Art

In Las Vegas, an Artist’s Neon-Tinged Compositions Riff on Social Media Aesthetics

Though social media and the artsy sensibilities of ad marketing are cribbing the same aesthetic ideas, the details of Mikayla Whitmore’s photography are distinctly unique and homegrown.

Mikayla Whitmore, “In Case of Emergency” (2019), 12 x 8 inches (all photos courtesy Mikayla Whitmore)

LAS VEGAS, Nevada — UNLV’s Marjorie Barrick Museum of Art has a long history of repurposing structures. Founded in 1967 as a natural history museum, it officially shifted its focus to art in 2012. The building itself was formerly the university’s gymnasium, and preserves a logo of the since-retired Confederate mascot, Beauregard, on its wooden basketball court floor. Under the guidance of Alisha Kerlin, the Barrick’s new museum director, who is quick to voice her distaste for Beauregard, that sense of reworking and adaptation continues with a recently opened wing called The Work Shop.

Located in an exit corridor near the back of the museum, The Work Shop’s relatively small space (allegedly sporting only one power outlet) calls for experimentation and creative problem-solving. Such qualities are familiar to Mikayla Whitmore. Whitmore is a leader among Las Vegas’s burgeoning cadre of young working artists, a versatile photographer whose work has been featured at Vox, The Guardian, ESPN, and Wired, among other outlets. Whitmore’s trademark of striking, colorful compositions, often lit with rigs that evoke reflections of neon signage, translates into her current solo exhibition on view in The Work Shop, Between a Rock and a Cliff.
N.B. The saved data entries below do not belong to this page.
-- ==== Sys2Proof/Machine/Ingress.lean ====
section
/-! DEFINITION. Cells on their way in: the checks of R76, red drop and policing (R192 to R195), sampling tags
(R469), the Colander (R132), moves to the escape VC (R95, R150), the flush engines (R183, R184), lost units
and fenced bank groups (R173, R454), and the meanings of these events. -/

namespace Sys2Proof.Machine

/-! ### Receipt (R76, R192) -/

/-- DST names this device's services, with SUB as R85 requires (check 6). -/
def serviceOk (d : Dev) (c : Cell) : Bool :=
  forSelf d (cDst c) && (decide (cOp c = ocCUP) || decide (coSub (cDst c) = 0))

/-- The first check of R76 that fails. -/
def cellCheck (d : Dev) (c : Cell) : Option Nat :=
  if headCrc c ≠ cHcrc c then some 1
  else if !opcodeKnown (cOp c) then some 2
  else if cColour c = 3 then some 3
  else if !tcAllowed (cOp c) (cTc c) then some 4
  else if !rdBit d Page.fwd Reg.FWD_SELF_SET || decide (coPlane (cDst c) ≠ rd d Page.fwd Reg.FWD_SELF_PLANE) then some 5
  else if isService (cDst c) && !serviceOk d c then some 6
  else none

/-- A cell dropped before the Colander returns its credit (R113, R195). -/
def refuseCell (lane : Nat) (c : Cell) (d : Dev) : Dev := returnCredit lane (vcOf (cTc c) (cEsc c)) d

/-- A cell that fails check `k` (R76); without SELF no notification is sent (R134). -/
def dropChecked (now : W64) (lane k : Nat) (c : Cell) (d : Dev) : Dev :=
  let d1 := refuseCell lane c (countDrop lane k d)
  if k < 5 then d1
  else if !rdBit d Page.fwd Reg.FWD_SELF_SET then bump Page.fwd Reg.FWD_CNT 12 d1
  else if dataBody (cOp c) && decide (cOp c ≠ ocNOTIFY) then
    unreachable now lane c (Config.openDetail k).toNat [] d1
  else d1

/-- The sampling draw of R469: a free value. -/
def drawTag (c : Cell) (d : Dev) : Option Tag × Dev :=
  let p := Page.tel
  if rdBit d p Reg.TEL_SAMPLE_CFG_EN && accepting d p &&
      decide (rd d p Reg.TEL_SAMPLE_CFG_TC_MASK / 2 ^ cTc c % 2 = 1) then
    let hit := decide ((Config.draw d.ctl.draws).toNat % 2 ^ rd d p Reg.TEL_SAMPLE_CFG_K = 0)
    if hit then (some Tag0, bump p Reg.TEL_CNT 0 (drawNext d)) else (none, drawNext d)
  else (none, d)

/-- Red drop and policing (R194, R195, R208): the colour the cell leaves with, 2 for a drop. -/
def policeCell (now : W64) (lane : Nat) (c : Cell) (d : Dev) : Nat × Dev :=
  let p := Page.etm lane
  if cColour c = 2 then (2, bump p Reg.ETM_CNT 8 d)
  else
    match policerOf d lane (cTc c) with
    | none => (cColour c, d)
    | some i =>
      if pageState d p = stAborting then (cColour c, d)
      else
        let r := police now i (cColour c) d
        if r.1 = 2 then (2, bump p Reg.ETM_CNT 9 r.2)
        else if r.1 = 1 ∧ cColour c = 0 then (1, bump p Reg.ETM_CNT 10 r.2)
        else r

/-- A cell that passed the checks: tagged, policed, charged to landing (R168), in the Colander's pipeline. -/
def admitCell (now : W64) (lane : Nat) (f : Framed) (d : Dev) : Dev :=
  let t := drawTag f.cell d
  let r := policeCell now lane f.cell t.2
  let n := nextNum r.2
  let c := if r.1 = 1 then setHb f.cell 91 90 1 else f.cell
  let b := { mkBox c lane n.1 f.rxNs f.rxTick (vcOf (cTc c) (cEsc c)) with acct := .landing, tag := t.1 }
  if r.1 = 2 then endLife { b with acct := .none } fatePolice (refuseCell lane c n.2)
  else
    let d1 := countMoved (regionOf lane) (updUnits lane (cTc c) (fun u => u.add .landing) n.2)
    updPort lane (fun p => { p with pipe := p.pipe ++ [b] }) d1

/-- CELL_RECEIVE: the oldest framed cell that is not a TIME cell; while FWD takes no cell, or the port's LNK
page is not running, it waits in the link receive buffers (R163, R492, R497). -/
def cellReceive (now : W64) (lane : Nat) (d : Dev) : Dev :=
  if !accepting d Page.fwd || !accepting d (Page.lnk lane) then d
  else
    let l := (d.port lane).framed
    match l.find? (fun f => !isTime f.cell) with
    | none => d
    | some f =>
      let d1 := updPort lane (fun p => { p with framed := l.erase f }) d
      match cellCheck d1 f.cell with
      | some k => dropChecked now lane k f.cell d1
      | none => admitCell now lane f d1

def execCellReceive (lane : Nat) (s : State) := effect (.cellReceive lane) (onDev (cellReceive s.now lane)) s

/-! ### The Colander (R132) -/

/-- A hot or drain reset refuses service cells (R450). -/
def resetting (d : Dev) : Bool :=
  decide (1 ≤ rd d Page.pkg Reg.PKG_RESET_STAT_PHASE ∧ rd d Page.pkg Reg.PKG_RESET_STAT_PHASE ≤ 3)

/-- A service cell that no service takes is dropped and counted; its credit is returned. -/
def dropService (lane reason : Nat) (b : Box) (d : Dev) : Dev := dropUp b fateOther (countDrop lane reason d)

/-- Step 2 of R132: the cell goes to the service its opcode names; an opcode that names none is dropped
(log 20). -/
def toService (lane : Nat) (b : Box) (d : Dev) : Dev :=
  let op := cOp b.cell
  if op = ocMGMT then { d with mgt := { d.mgt with inbox := d.mgt.inbox ++ [b] } }
  else if resetting d then dropService lane 8 b d
  else if op = ocCUP ∨ op = ocCTAIL_UP then { d with col := { d.col with inbox := d.col.inbox ++ [b] } }
  else if [ocMEM_PUT, ocMEM_GET, ocMEM_ACC, ocMEM_FENCE].contains op then
    { d with stk := { d.stk with inbox := d.stk.inbox ++ [b] } }
  else dropService lane 7 b d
Mikayla Whitmore, “I don’t want flowers when I’m dead” (2019), 8 x 12 inches
Mikayla Whitmore, “Rock, Mirror, Cliff” (2019), 8 x 12 inches
Mikayla Whitmore, “Seven Years of Bad Luck” (2019), 8 x 12 inches

A combination of photography and installation, Whitmore’s exhibition showcases images of dazzling craft and understated observation, mixing photographed dioramas, like the iridescent cactus constructed from glass in “I don’t want flowers when I’m dead” alongside images of found objects. Running along the wall opposite these photographs are 10 pennant lines handmade from gold mylar. The recurrence of reflective materials as symbols invites questions concerning reality and distortion. In “Rock, Mirror, Cliff,” a circular mirror set atop dark boulders reflects a cloudless sky tilting towards sunset, and so seemingly reflects nothing at all, “a jumping-off point to infinite possibilities.” In “Seven Years of Bad Luck,” among the exhibit’s most curious and pleasantly abstruse images, Whitmore stands in the darkening desert backdrop of a gun range, shrouded in a wrinkled gold and silver mylar sheet, stepping on a dust-covered broken mirror. All the elements that make these images memorable come down to Whitmore’s penchant for working quickly and for capturing every element in real time. “I was taught to do things in-camera first,” she told Hyperallergic. “I like it because of the physical aspect, but also mirrors and reflective surfaces can create a surreal, ephemeral environment in real time. And mirrors are cheap, or they can be.”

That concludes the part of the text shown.